::: Data for this task :::
/-! The decoder (V-DC-n). -/

theorem test_dcStart_v13 : nextPart (fun t => (t.dc, t.dcOut)) (exec (.dcStart 0#16) (dcState 1#1)) =
    some (⟨0#1⟩, []) := by decide
theorem test_dcPush_v2 : nextPart (fun t => (t.dc, t.dcOut)) (exec (.dcPush 0x001B#16) (dcState 0#1)) =
    some (⟨1#1⟩, []) := by decide
theorem test_dcPush_v4 : nextPart (fun t => (t.dc, t.dcOut)) (exec (.dcPush 0x000D#16) (dcState 1#1)) =
    some (⟨1#1⟩, [0x3F#8]) := by decide

/-! The step (V-X-n). -/

/-- The start state of the vectors V-X-1 to V-X-4, with one host input pending. -/
def xState (input : HostInput) : State :=
  { State.reset with
    pk := ⟨0x00443#20, 15#5⟩, up := ⟨0x3F#20, 6#5, 2#16, 2#16⟩, dc := ⟨1#1⟩, pending := [input] }

theorem test_step_reserved_x1 :
    nextPart (fun t => (t.pk, t.up, t.dc, t.pending)) (step (xState (.command 0x7F1234#24))) =
      some (⟨0x00443#20, 15#5⟩, ⟨0x3F#20, 6#5, 2#16, 2#16⟩, ⟨1#1⟩, []) := by decide
theorem test_step_reset_x4 : nextPart (fun t => (t.pk, t.up, t.dc, t.pending)) (step (xState .reset)) =
    some (⟨0#20, 0#5⟩, ⟨0#20, 0#5, 0#16, 0#16⟩, ⟨0#1⟩, []) := by decide
theorem test_first_step_after_reset :
    nextPart (fun t => (t.pk, t.pending)) (step (State.reset.withFetchWord 24 0x11001F)) =
      some (⟨0x1F#20, 5#5⟩, []) := by decide
theorem test_first_step_dcPush : nextPart (fun t => (t.pk, t.pending)) (step (State.reset.withFetchWord 24 0x310010)) =
    some (⟨0#20, 0#5⟩, []) := by decide

/-! Other widths (V-W-n), host link, assembler. -/

theorem test_widths_w1 : packWith 5 8 [0x01, 0x02, 0x03] = [0x08, 0x86] := by decide
theorem test_widths_w2 : packWith 17 4 [0x1ABCD] = [0xD, 0x5, 0xE, 0x6, 0x8] := by decide
theorem test_widths_w3 : packWith 5 3 [0x15, 0x0A] = [5, 2, 5, 0] := by decide
theorem test_widths_w4 : packWith 5 5 [0x15, 0x0A, 0x1F] = [0x15, 0x0A, 0x1F] := by decide
theorem test_bytes : wordToBytes .big 0x804B#16 = [0x80#8, 0x4B#8] ∧ wordToBytes .little 0x804B#16 = [0x4B#8, 0x80#8] := by
  decide
theorem test_asm_blank : assembleLine "  ; a comment".toList = .ok [] := by decide
theorem test_asm_malformed : assembleLine "PK.PULL 1".toList = .error .unknownMnemonic ∧
    assembleLine "PK.PUSH".toList = .error .badOperands ∧ assembleLine "PACK 1 2".toList = .error .badOperands := by decide
theorem test_asm_digits : assembleLine "UP.PUSH 0xaF".toList = .ok [.command 0x2100AF#24] ∧
    assembleLine "UP.PUSH 0b12".toList = .error .badOperands ∧ assembleLine "UP.PUSH 0x".toList = .error .badOperands := by
  decide
theorem test_asm_negative : assembleLine "DC.PUSH -1".toList = .ok [.command 0x31FFFF#24] ∧
    assembleLine "UP.PUSH -65535".toList = .ok [.command 0x210001#24] ∧
    assembleLine "PK.PUSH -".toList = .error .badOperands := by decide
theorem test_asm_program : assemble ["PK.START".toList, "; nothing".toList, "RESET".toList] =
    .ok [.command 0x100000#24, .reset] := by decide

/-! Witnesses: the hypotheses of each statement are met together, at the boundaries of its clauses. -/

theorem witness_OperandBitsUsed : (0x002D#16).extractLsb' 0 5 = (0x000D#16).extractLsb' 0 5 := by decide
theorem witness_StepRunsTheDecodedCommand : (xState (.command 0x11002D#24)).pending = .command 0x11002D#24 :: [] ∧
    decode 0x11002D#24 = .ok (.pkPush 45#16) ∧ decodeTableWord 24 0x11002D = some (.pkPush 45#16) := by decide
theorem witness_ReservedWordIsNoOperation : (xState (.command 0x7F1234#24)).pending = .command 0x7F1234#24 :: [] ∧
    wordWellFormed 0x7F1234#24 = false := by decide
theorem witness_DecodeFollowsTheOpcodeMap_edges : [0x0FFFFF#24, 0x130000#24, 0x1FFFFF#24, 0x220000#24, 0x2FFFFF#24,
    0x320000#24, 0xFF0000#24].all (fun w => !wordWellFormed w) = true := by decide
theorem witness_NothingPendingIdles : State.reset.pending = [] := rfl
theorem witness_ResetEventWritesEveryRegister : (xState .reset).pending = .reset :: [] := rfl
theorem witness_PendingCommandsRunInOrder : ((xState .reset).issue []).pending = [].map HostInput.ofInstr ++ [.reset] ∧
    (xState (.command 0x11002D#24)).pending = [Instr.pkPush 45#16].map HostInput.ofInstr ++ [] := by decide
theorem witness_StepKeepsTheInvariants : (xState (.command 0x11002D#24)).Inv ∧
    ∃ t, step (xState (.command 0x11002D#24)) = .next t := ⟨by decide, _, rfl⟩
theorem witness_TableRomIsNeverWritten : ∃ t, step (xState .reset) = .next t := ⟨_, rfl⟩
theorem witness_StreamsOnlyGrow : ∃ t, step (xState (.command 0x120000#24)) = .next t := ⟨_, rfl⟩
theorem witness_PkPushAppendsACode : (pkState 0x3FF#20 10#5).pk.Inv ∧ (pkState 0x7FF#20 11#5).pk.Inv ∧
    (pkState 0x7FFF#20 15#5).pk.Inv ∧ (pkState 0#20 0#5).pk.Inv := by decide
theorem witness_PkFlushEmitsTheResidue : (pkState 0#20 0#5).pk.Inv ∧ (pkState 1#20 1#5).pk.Inv ∧
    (pkState 0x7FFF#20 15#5).pk.Inv := by decide
theorem witness_WordsPerPush : (pkState 0x7FFF#20 15#5).pk.Inv ∧ State.reset.pk = ⟨0#20, 0#5⟩ := by decide
theorem witness_UpPushExtractsCodes_running : (upState 0xF#20 4#5 100#16 0#16).up.Inv ∧
    (upState 5#20 3#5 65535#16 65534#16).up.Inv ∧ (65534#16 : BitVec 16) ≠ 65535#16 := by decide
theorem witness_UpPushExtractsCodes_done : (upState 0x7FFF#20 15#5 1#16 1#16).up.Inv ∧
    (upState 0x7FFF#20 15#5 1#16 1#16).up.emitted = (upState 0x7FFF#20 15#5 1#16 1#16).up.count := by decide
theorem witness_UpPushWhenDoneIsDiscarded : State.reset.up.emitted = State.reset.up.count := by decide
theorem witness_UnpackerNeedsAStart : (pkState 1#20 1#5).up = State.reset.up := by decide
theorem witness_DcPushFollowsTheEntry :
    ((exTables[45]).extractLsb' 8 2 = 0b00#2) ∧ ((exTables[16]).extractLsb' 8 2 = 0b01#2) ∧
    ((exTables[27]).extractLsb' 8 2 = 0b10#2) ∧ ((exTables[32]).extractLsb' 8 2 = 0b11#2) := by decide
theorem witness_OnlyStartsShiftEntriesAndResetChangeTheState_push : ∃ t,
    exec (.dcPush 0x1B#16) (dcState 0#1) = .next t ∧ t.dc.shift ≠ (dcState 0#1).dc.shift := ⟨_, rfl, by decide⟩
theorem witness_OnlyStartsShiftEntriesAndResetChangeTheState_start : ∃ t,
    exec (.dcStart 1#16) (dcState 1#1) = .next t ∧ t.dc.shift ≠ (dcState 1#1).dc.shift := ⟨_, rfl, by decide⟩
theorem witness_OnlyStartsShiftEntriesAndResetChangeTheState_step :
    [.reset, .command 0x300000#24, .command 0x31001F#24].all (fun input =>
      nextPart (fun t => t.dc.shift) (step ((dcState 1#1).issue [input])) = some 0#1) = true := by decide
theorem witness_CommandsLeaveOtherUnitsAlone : (∃ t, exec (.upPush 0xFFFF#16) (upState 0#20 0#5 2#16 0#16) = .next t) ∧
    (Instr.upPush 0xFFFF#16).unit ≠ .pk ∧ (Instr.upPush 0xFFFF#16).unit ≠ .dc ∧ (Instr.pkPush 1#16).unit ≠ .up :=
  ⟨⟨_, rfl⟩, by decide, by decide, by decide⟩
theorem witness_UnitsCommute : (Instr.pkPush 1#16).unit ≠ (Instr.upPush 1#16).unit := by decide
theorem witness_OutputsPerCommandAreBounded : (xState .reset).Inv := by decide
theorem witness_PackedBitPositions : packWith 5 16 [0x1F, 0x00, 0x1F, 0x00] = [0xF83E, 0x0000] ∧
    5 * 3 + 0 = 16 * 0 + 15 ∧ 5 * 3 + 1 = 16 * 1 + 0 ∧ 4 * 5 ≤ 16 * 1 + 4 := by decide
theorem witness_UnpackIgnoresLaterBits : [0xFFFF#16].length = [0xFFFE#16].length ∧
    (wordStream [0xFFFF#16]).take (min (3#16).toNat (1 * 16 / 5) * 5) =
      (wordStream [0xFFFE#16]).take (min (3#16).toNat (1 * 16 / 5) * 5) := by decide
theorem witness_PackThenUnpackGivesTheCodes : [0x002D#16, 0x1170#16, 0xFFFF#16].length ≤ 65535 := by decide
theorem witness_TestMessageSurvivesThePipeline : (dcState 1#1).tables = exTables ∧
    exTables[(0x10#5).toNat]? = some 0x154#10 ∧ exTables[(0x01#5).toNat]? = some 0x145#10 ∧
    exTables[(0x05#5).toNat]? = some 0x153#10 ∧ exTables[(0x04#5).toNat]? = some 0x120#10 ∧
    exTables[(0x1B#5).toNat]? = some 0x201#10 ∧ (0x201#10).extractLsb' 8 2 = 0b10#2 ∧ (0x201#10).getLsbD 0 = true ∧
    exTables[32 + (0x17#5).toNat]? = some 0x131#10 ∧ exTables[32 + (0x13#5).toNat]? = some 0x132#10 ∧
    exTables[32 + (0x01#5).toNat]? = some 0x133#10 := by decide
theorem witness_InvocationsAreStateless : (dcState 1#1).tables = exTables := rfl
theorem witness_RegistersAreWideEnough : (pkState 0x7FFF#20 15#5).pk.Inv ∧ (upState 0xF#20 4#5 100#16 0#16).up.Inv ∧
    (upState 0xF#20 4#5 100#16 0#16).up.emitted ≠ (upState 0xF#20 4#5 100#16 0#16).up.count := by decide
theorem witness_ByteOrderMustMatch : ByteOrder.big ≠ ByteOrder.little ∧
    (0x4B4B#16).extractLsb' 8 8 = (0x4B4B#16).extractLsb' 0 8 ∧
    (0x804B#16).extractLsb' 8 8 ≠ (0x804B#16).extractLsb' 0 8 := by decide
theorem witness_PackAtEveryWidth : widthsWellFormed 1 1 = true ∧ widthsWellFormed 17 4 = true := by decide
theorem witness_UnpackAtEveryWidth : widthsWellFormed 5 16 = true ∧ ∀ v ∈ [0x804B, 0xFFFF], v < 2 ^ 16 := by decide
:::
* _Exercise prompt_
Return the span of lines in the data above that opens at the line with "(wordStream [0xFFFF#16]).take (min" and closes at the line with "(upState 0xF#20 4#5 100#16 0#16).up.emitted", exactly, ends included, nothing else.

* _Output below_
    (wordStream [0xFFFF#16]).take (min (3#16).toNat (1 * 16 / 5) * 5) =
      (wordStream [0xFFFE#16]).take (min (3#16).toNat (1 * 16 / 5) * 5) := by decide
theorem witness_PackThenUnpackGivesTheCodes : [0x002D#16, 0x1170#16, 0xFFFF#16].length ≤ 65535 := by decide
theorem witness_TestMessageSurvivesThePipeline : (dcState 1#1).tables = exTables ∧
    exTables[(0x10#5).toNat]? = some 0x154#10 ∧ exTables[(0x01#5).toNat]? = some 0x145#10 ∧
    exTables[(0x05#5).toNat]? = some 0x153#10 ∧ exTables[(0x04#5).toNat]? = some 0x120#10 ∧
    exTables[(0x1B#5).toNat]? = some 0x201#10 ∧ (0x201#10).extractLsb' 8 2 = 0b10#2 ∧ (0x201#10).getLsbD 0 = true ∧
    exTables[32 + (0x17#5).toNat]? = some 0x131#10 ∧ exTables[32 + (0x13#5).toNat]? = some 0x132#10 ∧
    exTables[32 + (0x01#5).toNat]? = some 0x133#10 := by decide
theorem witness_InvocationsAreStateless : (dcState 1#1).tables = exTables := rfl
theorem witness_RegistersAreWideEnough : (pkState 0x7FFF#20 15#5).pk.Inv ∧ (upState 0xF#20 4#5 100#16 0#16).up.Inv ∧
    (upState 0xF#20 4#5 100#16 0#16).up.emitted ≠ (upState 0xF#20 4#5 100#16 0#16).up.count := by decide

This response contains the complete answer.